L'hybride va céder, c'est sûr. Il est déjà en train de mater les seins volumineux de la reine. Cette dernière bénéficie tout de même d'une taille de guêpe, ce qui ne lui empêche pas d'avoir un fessier comme il faut.

Arquen lui caresse le cou et se penche vers son visage :

— Vous allez causer ma perte, Majesté, murmure-t-il.

Plus que tu ne le penses, crétin ! Mais c'est pas possible ! On ne prend pas de telles décisions, juste parce qu'une bombasse canon exhibe un peu trop ses attributs. Non, n'essaie pas de l'embrasser, ça va mal finir...

Apparemment, la connerie n'a pas de limites ! Je me tape le front devant cette calamité. La reine l'embobine complètement. Elle a déjà lancé ses charmes sur lui.

Il tente de l'embrasser mais Luinil esquive ses lèvres au dernier instant, le contentant d'un délicieux sourire.

Elle le nargue !

Et finit enfin par se relever, se dirigeant vers sa glace d'une démarche sensuelle. De son côté, Arquen doit sentir la frustration à son comble, lui qui était en feu.

— Je ferai ce qu'il vous plaira, ma reine, conclut-il d'une voix légèrement acerbe.

N'essaie pas de la faire culpabiliser.

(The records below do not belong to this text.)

-- ==== Sys2Proof/Laws/PerInstr.lean ====
section
/-! SUPPORT. What is said of every command as syntax: the fields of its word (R71, R72). -/

namespace Sys2Proof.Laws.EncodeFields

/-- The opcode of R72. -/
def opcodeOf : Instr → BitVec 8
  | .init _ => 0x01
  | .update _ => 0x02
  | .digest => 0x03
  | .hexdigest => 0x04

/-- The operand field `IMM` of R73 to R75. -/
def operandOf : Instr → BitVec 16
  | .init ds => ds
  | .update v => v.setWidth 16
  | .digest => 0
  | .hexdigest => 0

/-- The word of a command has its opcode, a zero reserved byte and its operand (R71, R72). -/
def Statement (i : Instr) : Prop :=
  opField (encode i) = opcodeOf i ∧ rsvField (encode i) = 0 ∧ immField (encode i) = operandOf i

theorem init (ds : BitVec 16) : Statement (.init ds) := by simp [Statement, encode, opcodeOf, operandOf]

theorem update (v : Byte) : Statement (.update v) := by simp [Statement, encode, opcodeOf, operandOf]

theorem digest : Statement .digest := by simp [Statement, encode, opcodeOf, operandOf]

theorem hexdigest : Statement .hexdigest := by simp [Statement, encode, opcodeOf, operandOf]

end Sys2Proof.Laws.EncodeFields
end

C'est inutile. Plus je la regarde et plus je me dis que cette femme est le vrai pendant féminin de Morgal : tous les moyens seront bons pour réussir, peu importe le prix.

Elle a ensorcelé l'hybride par sa beauté étourdissante. Il est vrai qu'elle est magnifique, mais elle demeure surtout une souveraine implacable : ce qu'elle désire, elle l'obtient.
Un frisson me parcourt le corps lorsque je scrute son regard. On pourrait y lire une multitude d'émotions dont la colère, la détermination et la tristesse...

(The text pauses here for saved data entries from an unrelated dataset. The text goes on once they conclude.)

/-- `t` answers with FAULT as it leaves it, with `len` bytes of payload if that is 0 and none otherwise (R78, R79). -/
def Answers (len : Nat) (t : State) : Prop :=
  ∃ payload, t.rsp = some ⟨statusByte t.fault, payload⟩ ∧ payload.length = if t.fault = .none then len else 0

/-- A raised cause is in FAULT, so no payload is due (R186). -/
theorem answers_raise (len : Nat) {c : FaultCode} (hc : c ≠ .none) (s : State) : Answers len (raise c s) :=
  ⟨[], rfl, by simp [latch_ne_none hc]⟩

/-- A refusal answers with the standing fault and no payload (R184). -/
theorem answers_refuse (len : Nat) {s : State} (hf : s.fault ≠ .none) : Answers len (refuse s) :=
  ⟨[], rfl, by simp [hf]⟩

/-- With no fault, status 0 and a payload are the answer of that length (R78). -/
theorem answers_respond {s : State} (hf : s.fault = .none) (payload : List Byte) :
    Answers payload.length (respond 0 payload s) :=
  ⟨payload, by simp [hf], by simp [hf]⟩

/-- The payload length of a completed command (R78). -/
def payloadLength : Instr → DigestMode → Nat
  | .init _, _ => 0
  | .update _, _ => 0
  | .digest, .d512 => 64
  | .digest, .d256 => 32
  | .hexdigest, .d512 => 128
  | .hexdigest, .d256 => 64

/-- DIGEST computes as many bytes as its row of R78 says. -/
theorem length_digestBytes (s : State) : (digestBytes s).length = payloadLength .digest s.ds := by
  rw [digestBytes, length_digestOf]
  cases s.ds <;> rfl

/-- HEXDIGEST has two characters for each byte of DIGEST. -/
theorem length_hex_digestBytes (s : State) : (hex (digestBytes s)).length = payloadLength .hexdigest s.ds := by
  rw [length_hex, length_digestBytes]
  cases s.ds <;> rfl

/-- Every command answers, in its row of R78, and leaves what the host will drive. -/
theorem exec_answers (i : Instr) (s : State) :
    ∃ t, exec i s = .next t ∧ t.inputs = s.inputs ∧ Answers (payloadLength i s.ds) t := by
  obtain ⟨ds, m, rfl, -, he⟩ | ⟨ds, -, -, he⟩ | ⟨-, hf, he⟩ | ⟨v, -, -, -, he⟩ | ⟨v, rfl, hf, -, he⟩ |
    ⟨rfl, hf, he⟩ | ⟨rfl, hf, he⟩ := exec_cases i s
  · exact ⟨_, he, rfl, answers_respond rfl []⟩
  · exact ⟨_, he, rfl, answers_raise _ (by decide) s⟩
  · exact ⟨_, he, rfl, answers_refuse _ hf⟩
  · exact ⟨_, he, rfl, answers_raise _ (by decide) s⟩
  · exact ⟨_, he, by simp, answers_respond (by simpa using hf) []⟩
  · exact ⟨_, he, rfl, length_digestBytes s ▸ answers_respond (s := enterDone s) hf _⟩
  · exact ⟨_, he, rfl, length_hex_digestBytes s ▸ answers_respond (s := enterDone s) hf _⟩

/-- Every accepted word answers, a command or not, and leaves what the host will drive (R70, R182). -/
theorem runWord_answers (w : CmdWord) (s : State) :
    ∃ t len, runWord w s = .next t ∧ t.inputs = s.inputs ∧ Answers len t := by
  cases hw : decode w with
  | ok i =>
    obtain ⟨t, ht, hin, ha⟩ := exec_answers i s
    exact ⟨t, _, (runWord_of_ok hw s).trans ht, hin, ha⟩
  | error e => exact ⟨_, 0, runWord_of_error hw s, rfl, answers_raise 0 (by decide) s⟩

/-- The status of an answer is FAULT; if it is 0 the payload has its length, and otherwise there is none. -/
theorem Answers.exists_response {len : Nat} {t : State} (h : Answers len t) :
    ∃ r, t.rsp = some r ∧ r.status = statusByte t.fault ∧ (r.status = 0 → r.payload.length = len) ∧
      (r.status ≠ 0 → r.payload = []) := by
  obtain ⟨payload, hrsp, hlen⟩ := h
  refine ⟨_, hrsp, rfl, fun h0 => ?_, fun h0 => ?_⟩
  · rw [hlen, if_pos (statusByte_eq_zero.mp h0)]
  · rw [if_neg fun hf => h0 (statusByte_eq_zero.mpr hf)] at hlen
    exact List.eq_nil_of_length_eq_zero hlen

/-- No status is above 3 (R79). -/
theorem statusByte_toNat_le (f : FaultCode) : (statusByte f).toNat ≤ 3 := by cases f <;> decide

/-- Settles O12: an accepted word runs, and whatever it does, it answers with FAULT. -/
theorem everyAcceptedWordIsAnswered : Obligations.EveryAcceptedWordIsAnswered := by
  refine ⟨fun s w hw => ?_, rfl, rfl, rfl, rfl⟩
  obtain ⟨t, len, ht, hin, ha⟩ := runWord_answers w (nextInput s)
  obtain ⟨r, hrsp, hstatus, -, hnone⟩ := ha.exists_response
  exact ⟨t, r, (step_of_accepted hw).trans ht, hrsp, hin, hstatus, hstatus ▸ statusByte_toNat_le t.fault, hnone⟩

/-- Settles O20: every command answers in its row of the table. -/
theorem responsesHaveTheLengthsOfTheTable : Obligations.ResponsesHaveTheLengthsOfTheTable := by
  intro i s
  obtain ⟨t, ht, -, ha⟩ := exec_answers i s
  obtain ⟨r, hrsp, hstatus, hlen, hnone⟩ := ha.exists_response
  refine ⟨t, r, ht, hrsp, fun h0 => ?_, fun h0 => ⟨hnone h0, hstatus⟩⟩
  rw [hlen h0]
  rfl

— Je savais que je pouvais compter sur toi, Arquen. Toi, tu es capable de tromper leur confiance.

— Un elfe ne fait jamais confiance, ma reine.

— Je sais, je sais...

Elle semble retomber dans ses pensées, méditant sûrement certains souvenirs mystérieux. Je suis curieux à son sujet. J'en demanderai plus à Arquen...

Ce dernier profite d'ailleurs de l'absence passagère de la reine pour la rejoindre et l'embrasser fougueusement, lui retenant un cri aigu. Il la soulève par les cuisses et la plaque sur la table.
Bon... Monsieur n'aime pas qu'on se moque de lui ! Reste à savoir si je vais assister à une partie de jambes en l'air.

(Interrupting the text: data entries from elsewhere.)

/-- 42_blocking_ops R214, R226, R228: phases 2 to 8. The delay ends at the first sample at least 9 ms after its start; then the read
of 5 bytes is issued; a clean finish replaces the raw values and both components of the reading, and the result is Success. The stop
bit `true` is log 13, the cut into micro-steps log 9. -/
def Obligations.ReadBlockingPhases : Prop :=
  ∀ (B : Blocking) (s : State) (S : Sensor) (T : Transport), Has s B.sensor S T → S.profile = .PRES →
    (B.phase = .measureWait ∨ B.phase = .measureData → pollOf s S T = .Pending → microStep B s = .next s) ∧
    (B.phase = .measureWait → pollOf s S T = .Done →
      microStep B s = .next { withSensor B.sensor { S with tConv := some s.CLK } s with
        blk := some { B with phase := .measureDelay } }) ∧
    (∀ t0, B.phase = .measureDelay → S.tConv = some t0 →
      (s.CLK < t0 + 9 → microStep B s = .next s) ∧
      (t0 + 9 ≤ s.CLK → T.inflight = none →
        microStep B s =
          .next { withBus S.bus (justIssued (.read 0x40 B.sensor 5 true) s) (withSensor B.sensor { S with tOp := some s.CLK } s) with
            blk := some { B with phase := .measureData }, draws := s.draws + 1 })) ∧
    (B.phase = .measureData → pollOf s S T = .Done →
      ∃ (status : Byte) (P T_raw : U16) (P_bar : FLOAT),
        microStep B s =
          .next { withSensor B.sensor { S with rawPres := some ⟨status, P, T_raw⟩,
                                               val := some (.pres P_bar (Config.compPT ((T_raw.toNat / 16 : Nat) - 24))) } s with
            blk := none, ret := .tick .Success, draws := s.draws + 1 } ∧
        (∀ b, Memory.read S.buf 0 = some b → status = b) ∧
        (∀ hi lo, Memory.read S.buf 1 = some hi → Memory.read S.buf 2 = some lo → P = hi ++ lo) ∧
        (∀ hi lo, Memory.read S.buf 3 = some hi → Memory.read S.buf 4 = some lo → T_raw = hi ++ lo) ∧
        ∀ f v12 v13 v14 v15 v16, S.cal.fields = some f → f.equipment ≠ 63 → S.cal.W.w12 = .word v12 → S.cal.W.w13 = .word v13 →
          S.cal.W.w14 = .word v14 → S.cal.W.w15 = .word v15 → S.cal.W.w16 = .word v16 →
          P_bar = Config.compP f.P_min f.P_max f.P_mode ((P.toNat : Int) - 16384))

/-- 42_blocking_ops R229: a wait that fails or times out ends READ_BLOCKING with Failure, one diagnostic, and nothing else. The step
is a micro-step by log 9. -/
def Obligations.ReadBlockingFails : Prop :=
  ∀ (B : Blocking) (s : State) (S : Sensor) (T : Transport), Has s B.sensor S T →
    B.phase = .measureWait ∨ B.phase = .measureData →
    (pollOf s S T = .Failed →
      microStep B s = .next { s with diag := s.diag ++ [.busErrorSeen T.errcode], blk := none, ret := .tick .Failure }) ∧
    (pollOf s S T = .TimedOut →
      microStep B s = .next { s with diag := s.diag ++ [.timeoutSeen], blk := none, ret := .tick .Failure })

/-- 42_blocking_ops R226, 95_test_vectors P5: READ_BLOCKING from its call to its result, for every reply and every delay of at least
9 ms, run as one script of seven lines on a free bus (logs 8, 9). -/
def Obligations.ReadBlockingSucceeds : Prop :=
  ∀ (k d n : Nat) (status p1 p0 t1 t0 : Byte) (s : State) (S : Sensor) (T : Transport) (rest : List Line), Has s k S T →
    s.FAULT = false → s.blk = none → S.profile = .PRES → T.inflight = none → 9 ≤ d → n ≤ 1 →
    s.script = [.host (.bytes k [0x08]), .bus S.bus (.okWrite n), .block, .clock d, .block,
      .bus S.bus (.okRead [status, p1, p0, t1, t0]), .block] ++ rest →
    ∃ t S', reaches s 7 t ∧ t.blk = none ∧ t.ret = .tick .Success ∧ t.script = rest ∧ t.diag = s.diag ∧
      (∀ j, j ≠ k → t.sensors[j]? = s.sensors[j]?) ∧
      t.sensors[k]? = some S' ∧ S'.rs = S.rs ∧ S'.cal = S.cal ∧ S'.rawPres = some ⟨status, p1 ++ p0, t1 ++ t0⟩ ∧
      ∀ f v12 v13 v14 v15 v16, S.cal.fields = some f → f.equipment ≠ 63 → S.cal.W.w12 = .word v12 → S.cal.W.w13 = .word v13 →
        S.cal.W.w14 = .word v14 → S.cal.W.w15 = .word v15 → S.cal.W.w16 = .word v16 →
        S'.val = some (.pres (Config.compP f.P_min f.P_max f.P_mode ((256 * p1.toNat + p0.toNat : Nat) - 16384))
          (Config.compPT (((256 * t1.toNat + t0.toNat) / 16 : Nat) - 24)))
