-- ==== Sys2Proof/Laws/PerInstr.lean ====
section
/-! SUPPORT. A statement of every instruction as syntax: the shape of its encoding. -/

namespace Sys2Proof.Laws.EncodedShape

/-- A host or codec operation is one opcode byte and the operand bytes of its format (30_encoding R101); a bus command is one frame
to one of the two devices (20_memory R61). -/
def Statement (i : Instr) : Prop :=
  match encode i with
  | .bytes _ [] => False
  | .bytes _ (op :: operands) => operands.length = operandBytes op
  | .frame _ f => f.addr = 0x77 ∨ f.addr = 0x40

theorem advance (k : Nat) : Statement (.advance k) := rfl

theorem tick (k : Nat) : Statement (.tick k) := rfl

theorem query (k : Nat) : Statement (.query k) := rfl

theorem reset (k : Nat) : Statement (.reset k) := rfl

theorem getValue (k : Nat) : Statement (.getValue k) := rfl

theorem init (k : Nat) : Statement (.init k) := rfl

theorem isInit (k : Nat) : Statement (.isInit k) := rfl

theorem readBlocking (k : Nat) : Statement (.readBlocking k) := rfl

theorem decode16 (hi : Byte) (lo : Byte) : Statement (.decode16 hi lo) := rfl

theorem decode24 (b0 : Byte) (b1 : Byte) (b2 : Byte) : Statement (.decode24 b0 b1 b2) := rfl

theorem decode32 (hi16 : U16) (lo16 : U16) : Statement (.decode32 hi16 lo16) := rfl

theorem split32 (u : U32) : Statement (.split32 u) := rfl

theorem bitcastF32 (u : U32) : Statement (.bitcastF32 u) := rfl

theorem bitcastU32 (f : F32) : Statement (.bitcastU32 f) := rfl

theorem fieldEquip (w0 : U16) : Statement (.fieldEquip w0) := rfl

theorem fieldPlace (w0 : U16) : Statement (.fieldPlace w0) := rfl

theorem fieldFile (w1 : U16) : Statement (.fieldFile w1) := rfl

theorem fieldCode (w0 : U16) (w1 : U16) : Statement (.fieldCode w0 w1) := rfl

theorem fieldMode (s0 : U16) : Statement (.fieldMode s0) := rfl

theorem fieldDate (s0 : U16) : Statement (.fieldDate s0) := rfl

theorem tReset (b : Nat) (stop : Bool) : Statement (.tReset b stop) := .inl rfl

theorem tConvert (b : Nat) (stop : Bool) : Statement (.tConvert b stop) := .inl rfl

theorem tAdcRead (b : Nat) (stop : Bool) : Statement (.tAdcRead b stop) := .inl rfl

theorem tPromRead (b : Nat) (i : Nat) (stop : Bool) : Statement (.tPromRead b i stop) := .inl rfl

theorem pMeasure (b : Nat) (stop : Bool) : Statement (.pMeasure b stop) := .inr rfl

theorem pMemCust0 (b : Nat) (stop : Bool) : Statement (.pMemCust0 b stop) := .inr rfl

theorem pMemCust1 (b : Nat) (stop : Bool) : Statement (.pMemCust1 b stop) := .inr rfl

theorem pMemScaling0 (b : Nat) (stop : Bool) : Statement (.pMemScaling0 b stop) := .inr rfl

theorem pMemPminHi (b : Nat) (stop : Bool) : Statement (.pMemPminHi b stop) := .inr rfl

theorem pMemPminLo (b : Nat) (stop : Bool) : Statement (.pMemPminLo b stop) := .inr rfl

theorem pMemPmaxHi (b : Nat) (stop : Bool) : Statement (.pMemPmaxHi b stop) := .inr rfl

theorem pMemPmaxLo (b : Nat) (stop : Bool) : Statement (.pMemPmaxLo b stop) := .inr rfl

end Sys2Proof.Laws.EncodedShape
end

Je crois que Luinil ne comprend pas encore ce qui lui arrive. À mon avis, elle n'en revient pas qu'un homme ose ainsi la toucher. L'hybride redouble ses baisers baladant ses mains sur le corps sublime de la souveraine. Lorsqu'il saisit sa culotte, Luinil panique et se dégage violemment, partant à l'autre bout de la cabine.

Sa poitrine se soulève à un rythme effréné alors qu'elle s'appuie contre un buffet.

— Majesté, vous allez bien ?

— Je... sortez, Arquen. Je vais me remettre.

Il se retire sans mot dire. À peine la porte refermée que Luinil s'effondre sur le parquet.
Elle semble désespérée. Pourquoi ? Je l'ignore. Mais je suis espion et je sens que ce qui s'est passé aujourd'hui à un rapport avec mon maître.